Abstract

Background: Besides being a major risk factor for coronary artery disease (CAD), diabetes mellitus (DM) also worsens CAD patients’ prognosis. Percutaneous coronary intervention (PCI) with stenting is an effective treatment procedure for certain categories of CAD patients with DM (CAD-DM). Newer drug-eluting stents (DES) were developed to minimize the occurrence of restenosis known to hinder PCI with older non-drug-eluting stents (non-DES). We hypothesized that disparities in DES utilization and post-procedure mortality would exist in CAD-DM patients. Methods: We conducted a retrospective cohort study of in-hospital mortality in 132,934 CAD-DM patients [mean+SD age: 65.3+11.4 years; 62.7% (83,409 of 132,934) males] after PCI with DES and non-DES in the years 2007,2009. Patient race was classified as white, black, or other Asian, Pacific Islander, Native American).

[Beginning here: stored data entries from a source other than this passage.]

-- ==== Sys2Proof/Machine/Streams.lean ====
section
/-! DEFINITION. Stream registers: pattern blocks and entry addresses (06 R144, R145, 07 R173), fetches and stores (07 R174), pops and
pushes (06 R141 to R143). -/

namespace Sys2Proof.Machine

/-- NDIM, extents and strides of a pattern block (06 R144). -/
def patNdim (b : BitVec 512) : Nat := fld b 450 448
def patExt (b : BitVec 512) (k : Nat) : Nat := fld b (287 + 32 * k) (256 + 32 * k)
def patStride (b : BitVec 512) (k : Nat) : Word := b.extractLsb' (64 * k) 64
def patCount (b : BitVec 512) : Nat := fld b 423 384
/-- Product of the extents below NDIM. -/
def patProduct (b : BitVec 512) : Nat := (List.range (patNdim b)).foldl (fun p k => p * patExt b k) 1
/-- The block meets the conditions of 06 R144. -/
def patOk (b : BitVec 512) : Bool :=
  decide (1 ≤ patNdim b) && decide (patNdim b ≤ 4) && fld b 447 424 == 0 && fld b 511 451 == 0 &&
  (List.range 4).all (fun k => if k < patNdim b then patExt b k != 0 else patExt b k == 0)
/-- Walking down the dimensions of 06 R145: `n` of them from `k` on. -/
def patAddr (b : BitVec 512) (addr : Word) (x k : Nat) : Nat → Word
  | 0 => addr
  | n + 1 =>
    let e := max 1 (patExt b k)
    patAddr b (addr + w64 (x % e) * patStride b k) (x / e) (k + 1) n
/-- Address of entry `e`: bytes, or nibbles for 4-bit entries (06 R145, 07 R173). -/
def Stream.addr (q : Stream) (e : Nat) : Word :=
  let b := if q.ety = 0 then q.base * 2 else q.base
  patAddr q.pattern b (e % max 1 (patProduct q.pattern)) 0 (patNdim q.pattern)
/-- Entries a buffer holds (06 R140). -/
def Stream.capacity (q : Stream) : Nat := 32768 / entryBits q.ety

/-- A request of a strand's A path that is checked apart from a word of its own (07 R174): passes, fails, or waits for a frozen pod. -/
def State.checkOf (s : State) (ck : Nat) (ea : Word) : Except Stop Unit := ({ s with cur := ⟨ck, .a⟩ } : State).check ea

/-- Address in bytes and size of entry `e` of a binding. -/
def Stream.entryAt (x : Stream) (e : Nat) : Word × Nat := (if x.ety = 0 then x.addr e >>> 1 else x.addr e, (entryBits x.ety + 7) / 8)
/-- One fetch of an IN binding, its state already checked (07 R174): the entry delivered, with a poison mark where the address fails its
check or translation, the data is poisoned or the response is an error (07 R174, 17 R360). -/
def State.fetchEntry (s : State) (ck q : Nat) : Except Stop State := s.byTabs ((s.strand ck).stream q).tabs (fun s =>
  let x := (s.strand ck).stream q
  let e := x.done + x.buf.length
  let a := x.addr e
  let n := (x.entryAt e).2
  let ea := (x.entryAt e).1
  let deliver (s : State) (v : Nat) (m : Bool) : State :=
    s.modStrand ck (fun st => st.setStream q { x with buf := x.buf ++ [{ bits := BitVec.ofNat 16384 v, mark := m }] })
  match s.checkOf ck ea with
  | .error .wait => .error .wait
  | .error _ => .ok (deliver s (s.rdFail ea.toNat n % 2 ^ entryBits x.ety) true)
  | .ok _ =>
    if s.global ea ∧ x.gen ≠ s.gen then .ok (deliver s (s.rdFail ea.toNat n % 2 ^ entryBits x.ety) true)
    else if s.mustFollow ck ea then .error .wait
    else match s.loadRange ck ea.toNat n with
      | .error .wait => .error .wait
      | .error (.trap t) => .error (.trap t)
      | .error (.fatal _) => .ok (deliver s (s.rdFail ea.toNat n % 2 ^ entryBits x.ety) true)
      | .ok (v, m) =>
        let v := if x.ety = 0 then (v / 2 ^ (4 * (a.toNat % 2))) % 16 else v % 2 ^ entryBits x.ety
        .ok (deliver (s.countRange ck ea.toNat n false) v m))
/-- Piece `i` of 8 bytes of buffered entry `j` is the one that a fetch reads now: pieces of one entry are fetched apart, each before the entry is popped
(07 R167, R174). -/
def State.refetch (s : State) (ck q j i : Nat) : State :=
  let x := (s.strand ck).stream q
  match x.buf[j]?, (wordPieces (x.entryAt (x.done + j)).1.toNat (x.entryAt (x.done + j)).2)[i]? with
  | some e, some p =>
    let ea : Word := w64 p.2.1
    let s' := s.asOf x.tabs
    if x.state != .inS || x.ety = 0 || e.mark || (match s'.checkOf ck ea with | .ok _ => false | _ => true) || (s.global ea && x.gen != s.gen) then s
    else match s'.loadRange ck ea.toNat p.2.2 with
      | .ok (v, m) =>
        let keep := e.bits.toNat - e.bits.toNat / 2 ^ (8 * p.1) % 2 ^ (8 * p.2.2) * 2 ^ (8 * p.1)
        let y : Entry := { bits := BitVec.ofNat 16384 (keep + v * 2 ^ (8 * p.1)), mark := m }
        (s.modStrand ck (fun st => st.setStream q { x with buf := x.buf.set j y })).countRange ck ea.toNat p.2.2 false
      | .error _ => s
  | _, _ => s

/-- One piece of an entry stored and published at the scope of its binding (07 R174): performed, or posted where it counts as complete before that (13 R285, R299), in a
request slot (07 R170). A failure sets CERR (13 R294, 17 R360). -/
def State.storePiece (s : State) (ck : Nat) (x : Stream) (ea data mask : Nat) : Except Stop State :=
  let cerr := s.modStrand ck (fun st => { st with cerr := true })
  match s.place (s.me? ck).asid (s.me? ck).part ea true with
  | .error _ => .ok cerr
  | .ok _ =>
    if s.scopeStage ck x.scope.toNat ea ≠ 0 then
      (if s.slotFree ck then .ok (s.postAt ck 0 ea (s.scopeStage ck x.scope.toNat ea) x.gen x.tabs (.entry data mask)) else .error .wait)
    else match s.wrPiece (s.me? ck) ea data mask with
      | .ok t => .ok t
      | .error _ => .ok cerr
/-- The oldest entry of an OUT binding stored and published (07 R174). -/
def State.storeEntry (s : State) (ck q : Nat) : Except Stop State := s.byTabs ((s.strand ck).stream q).tabs (fun s =>
  let x := (s.strand ck).stream q
  match x.buf with
  | [] => .ok s
  | e :: r =>
    let a := x.addr (x.done - x.buf.length)
    let ea := (x.entryAt (x.done - x.buf.length)).1
    let n := (x.entryAt (x.done - x.buf.length)).2
    let s1 := s.modStrand ck (fun st => st.setStream q { x with buf := r })
    let cerr := s1.modStrand ck (fun st => { st with cerr := true })
    match s.checkOf ck ea with
    | .error .wait => .error .wait
    | .error _ => .ok cerr
    | .ok _ =>
      if s.global ea ∧ x.gen ≠ s.gen then .ok cerr
      else if s.mustFollow ck ea then .error .wait
      else
        let v : Nat :=
          if x.ety = 0 then
            match s.rdPiece (s.me? ck) ea.toNat 1 with
            | .ok (b, _) => if a.toNat % 2 = 0 then b / 16 * 16 + e.bits.toNat % 16 else b % 16 + e.bits.toNat % 16 * 16
            | .error _ => 0
          else e.bits.toNat % 2 ^ entryBits x.ety
        (linePieces ea.toNat n).foldlM (fun s q =>
          let sh := q.2.1 % 64
          s.storePiece ck x ((q.2.1 - sh) % 2 ^ 64) (v / 2 ^ (8 * q.1) % 2 ^ (8 * q.2.2) * 2 ^ (8 * sh)) ((2 ^ q.2.2 - 1) * 2 ^ sh))
          (if x.ety = 0 then s1.behind (s.me? ck) ea.toNat else s1))

/-- The binding of a stream named by a word, for `k` pops: the trap of 10 R244, the stall of 09 R214, the trap and the wait of 06 R141. -/
def State.popCheck (s : State) (q k : Nat) : Except Stop Unit :=
  let x := s.me.stream q
  let bad : Except Stop Unit := .error (trapOf .streamBinding (w64 q))
  if s.me.hdl then bad
  else if s.streamTaken s.cur.ck q then .error .wait
  else if x.state ≠ .inS ∨ x.count < x.done + k then bad
  else if x.buf.length < k then .error .wait else .ok ()
/-- The same for `k` pushes; entries still on their way are reserved (08 R190). -/
def State.pushCheck (s : State) (q k : Nat) : Except Stop Unit :=
  let x := s.me.stream q
  let coming := (s.myEng.flight.filter (fun f => f.dest == .q q)).foldl (fun n f => n + (match f.val with | .push es => es.length | _ => 0)) 0
  let bad : Except Stop Unit := .error (trapOf .streamBinding (w64 q))
  if s.me.hdl then bad
  else if s.streamTaken s.cur.ck q then .error .wait
  else if x.state ≠ .outS ∨ x.count < x.done + coming + k then bad
  else if x.capacity < x.buf.length + coming + k then .error .wait else .ok ()
/-- `k` entries leave the head of an IN binding. -/
def State.popN (s : State) (q k : Nat) : State :=
  s.modMe (fun st =>
    let x := st.stream q
    st.setStream q { x with buf := x.buf.drop k, done := x.done + k })

end Sys2Proof.Machine
end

Due to short length of stay, in-hospital death was defined as a binary variable (discharged alive vs. deceased). Multivariable logistic regression was used to obtain adjusted odds ratios (ORs) for in-hospital death after DES and non-DES PCI in relation to patients’ race, adjusting for confounders: age, gender, comorbidities, number of stents inserted, number of vessels treated, socio-economic status, emergency department (ED) admission, rural/urban area status. Results: Blacks were less likely to receive newer DES stent than any other racial group: 75.7% blacks, 76.9% whites, 79.0% other (p<0.04). Blacks were more likely to undergo an emergency rather than planned procedure: 45.7% blacks, 39.8% whites, and 42.7% other were ED-admitted (p<0.01). In adjusted multivariable analysis, controlling for the type of stent and confounding factors, post-PCI mortality in blacks was similar to whites (adjusted OR 0.824, 95% CI: 0.672-1.010, p=0.06), but in other was higher than in whites (adjusted OR 1.284, 95% CI: 1.151-1.434, p<0.001). Conclusions: Racial disparities exist in DES utilization by CAD-DM patients and in post-PCI in-hospital mortality: blacks are least likely to receive DES, but patients of other racial groups are more likely to die after PCI. Further studies investigating the mechanisms responsible for these disparities are warranted.